Surfingslovak's reverse range chart indicates that a new car should report 4:30 to trickle up to 100%.

It looks like bowthom has been charging enough to 100% recently that pack balance shouldn't be much of an issue here...
 
Hello,
I'm not too sure. First we top up and leave as you do. Rarely does the car spend 4 hours to do a balancing while plugged in at 100% and when I have done that specifically so the car will do a balancing routine, I have not seen any indication that it has done so. My last bar of battery is pretty squirrely so my cells are not very equal down there at the bottom either.

ED: Still at 10 bars @ 80% and battery bars @ 12.
6 bars of battery temp during the summer and during my spring Eugene EVenture DCQC events.
5 bars during the spring and fall.
4 bars during the winter.
 
In general I have also noticed that the charging to 80% happens approx 10 to 15% sooner than what the Carwings says. If it says it would take 12 hours to charge, the charging stops at around 10 1/2 hours.

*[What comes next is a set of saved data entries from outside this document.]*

/-- A bank of a context is spilled to mirrored F-tier space with the rings in it: its bytes are copied, and counted against the client (R261,
R310, R355, R356); none where no space is free. -/
def Device.spillBank (d : Device) (n ctx : Nat) : Option Device :=
  match d.ctx? ctx with
  | none => none
  | some k => match d.takeSpill (some k.burgee) bankBytes with
    | none => none
    | some (a, d1) =>
      let bytes := d.read (scBase k.sc + bankBytes * n) bankBytes
      let both := (chunksOf 1024 (bankBytes / 1024) bytes).flatMap fun c => c ++ c
      let d2 := ((d.ringsIn k.sc n).foldl (fun d r => d.spillRing k.sc ctx r) (d1.write a both)).modCtx ctx fun k => { k with
        banks := k.banks.filter (· != n), spilled := k.spilled ++ [(n, a)], state := .spilled,
        rrt := k.rrt.map fun e => { e with slotAddr := a } }
      some ((d2.account (d.clientOf ctx) k.burgee fun x => { x with spilled := x.spilled + bankBytes }).modCnt k.sc
        fun c => { c with spilled := c.spilled + bankBytes })
/-- Bytes of a spilled VE record and of a tile buffer (R217, R239). -/
def veBytes : Nat := 27328
/-- Bytes spilled, counted for a context on its SC (R356). -/
def Device.countSpill (d : Device) (sc ctx n : Nat) : Device :=
  match d.ctx? ctx with
  | none => d
  | some k => if n = 0 then d else
    (d.account (d.clientOf ctx) k.burgee fun x => { x with spilled := x.spilled + n }).modCnt sc fun c => { c with spilled := c.spilled + n }
/-- The VE state of another context that the registers still hold is written to that context's spill area, for a context with VE work (R239,
R355). -/
def Device.spillVe (d : Device) (sc ctx : Nat) : Device :=
  match (d.eng sc).veOwner with
  | none => d
  | some v =>
    if v = ctx || (d.ctx? v).isNone then d
    else (d.modEng sc fun e => { e with
      savedVe := tset v e.ve e.savedVe, ve := { progs := e.ve.progs, stalls := e.ve.stalls, e2m1NaN := e.ve.e2m1NaN }, veOwner := none }).countSpill sc v veBytes
/-- Tile buffers that a context needs and others hold are written to their holders' spill areas (R217, R239, R355). -/
def Device.spillTiles (d : Device) (sc ctx : Nat) (tiles : List Nat) : Device :=
  tiles.foldl (fun d b => match tfind b (d.eng sc).tb with
    | some t => match t.owner with
      | some v => if v = ctx then d else
        (d.modEng sc fun e => { e with savedTb := tmod [] v (· ++ [(b, t)]) e.savedTb, tb := tdel b e.tb }).countSpill sc v 65536
      | none => d
    | none => d) d
/-- A yielding context's finished tiles and unfinished running sums go to its spill area, 16,448 B and 16 KiB each; the entries of other contexts
keep their places (R191). -/
def Device.spillFtq (d : Device) (sc ctx : Nat) : Device :=
  match d.ctx? ctx with
  | none => d
  | some k =>
    let e := d.eng sc
    let mine := (e.ftq.filter fun f => f.ctx == ctx) ++ (e.ftqHeld.filter (·.ctx == ctx)).toList
    let sums := (e.accTiles.filter fun p => k.banks.contains (p.1 / bankBytes)).map fun p => (p.1, p.2, d.read (scBase sc + p.1) 16384)
    (d.modEng sc fun e => { e with
      ftq := e.ftq.filter (fun f => f.ctx != ctx), ftqHeld := e.ftqHeld.filter (·.ctx != ctx),
      savedFtq := if mine.isEmpty then e.savedFtq else tset ctx (tget [] ctx e.savedFtq ++ mine) e.savedFtq,
      accTiles := sums.foldl (fun t p => tdel p.1 t) e.accTiles,
      savedAcc := if sums.isEmpty then e.savedAcc else tset ctx sums e.savedAcc }).countSpill sc ctx (16448 * mine.length + 16384 * sums.length)
/-- A context takes its SC's engines again: its finished tiles, running sums, VE state and tile buffers return, and its streams go on (R191, R239,
R261). -/
def Device.resumeOn (d : Device) (sc : Nat) (k : Ctx) : Device :=
  let d1 := if k.usesVe then d.spillVe sc k.id else d
  let d2 := d1.spillTiles sc k.id ((tget [] k.id (d1.eng sc).savedTb).map (·.1))
  let sums := tget [] k.id (d2.eng sc).savedAcc
  let d3 := sums.foldl (fun d p => d.write (scBase sc + p.1) p.2.2) d2
  let d4 := d3.modEng sc fun e =>
    let e := e.unsaveFtq k.id
    { e with ve := if k.usesVe then (tfind k.id e.savedVe).elim e.ve fun v => { v with progs := e.ve.progs, stalls := e.ve.stalls, e2m1NaN := e.ve.e2m1NaN } else e.ve,
             savedVe := tdel k.id e.savedVe, veOwner := if k.usesVe then some k.id else e.veOwner,
             tb := (tget [] k.id e.savedTb).foldl (fun t p => tset p.1 p.2 t) e.tb, savedTb := tdel k.id e.savedTb,
             accTiles := sums.foldl (fun t p => tset p.1 p.2.1 t) e.accTiles, savedAcc := tdel k.id e.savedAcc }
  d4.fillRings sc k.id

/-- Several banks spilled in turn; none where one has no space. -/
def Device.spillAll (d : Device) : List (Nat × Nat) → Option Device
  | [] => some d
  | p :: ps => (d.spillBank p.1 p.2).bind fun d => d.spillAll ps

Whereas when it was new, that difference was less than 15 minutes.
 
I am still getting 10 bars at 80% charge, but the GID meter is down to 72.2%. I am really hoping for some uptick with cooler evening temperatures.
 
at first glance it seems like your results are backwards. we all know when its colder out, the pack will not take a charge as well as when its 80. my cold weather test (full to turtle) indicated about 19.5 KW available when in Summer it says I should have 21.2 or so.

so i guess the big question is the reduced charge capacity off the top or bottom? i would think it would be the top since the higher resistance of a cold pack would increase voltage and trick the BMS into thinking the pack is fuller than it is?
 
DaveinOlyWA said:
at first glance it seems like your results are backwards. we all know when its colder out, the pack will not take a charge as well as when its 80. my cold weather test (full to turtle) indicated about 19.5 KW available when in Summer it says I should have 21.2 or so.

so i guess the big question is the reduced charge capacity off the top or bottom? i would think it would be the top since the higher resistance of a cold pack would increase voltage and trick the BMS into thinking the pack is fuller than it is?

If you check TickTock's commute spreadsheet on Google Drive, it looks like he got a fairly good Gid uptick come cooler (AZ) weather last fall. I guess that's what we're counting on.

I happened to do an 80% charge yesterday and then topped off to 100% manually some hours later. I'm also getting around 71% on an 80% charge, versus something like 83% last fall. Now I'm not saying I expect to get that, or 281 on a 100% charge, again. But TickTock's results seem to indicate a possible 10 Gid bump, or ~4% SOC, which will put me back into 100% territory I was seeing in the early summer.
 
mkjayakumar said:
In general I have also noticed that the charging to 80% happens approx 10 to 15% sooner than what the Carwings says. If it says it would take 12 hours to charge, the charging stops at around 10 1/2 hours. Whereas when it was new, that difference was less than 15 minutes.

I have noticed this as well, although, pretty much from when it was new. I don't think the charge times follow the battery capacity.
 
I have another data point today after charging to 100% for the first time since July 9:

1/8/2012: 4.959 1:28
3/11/12: 4.667 1:24
4/28/12: x.xxx 1:14 (no Blink data, going off charge start/stop emails)
5/24/12: 4.379 1:14
6/24/12: 4.247 1:13
7/8/12: 3.959 1:07
7/12/12: 4.847 1:21
9/30/12: 4.509 1:13

Now here's what's interesting. I decided to start charging again about 15 minutes before I left to see if I'd be able to sneak in a bit more energy thanks to any balancing that might have occurred. Charging had stopped 41 minutes before I started it again.

It charged for 11 minutes before I had to leave (it was still charging) and the Blink reported 0.413 kWh (how much longer would it have run? - who knows).

That would bump the charge to 1:24 and 4.922 kWh.

This morning charging to 80% stopped at 9/12 bars - it's been doing that intermittently since middle of August.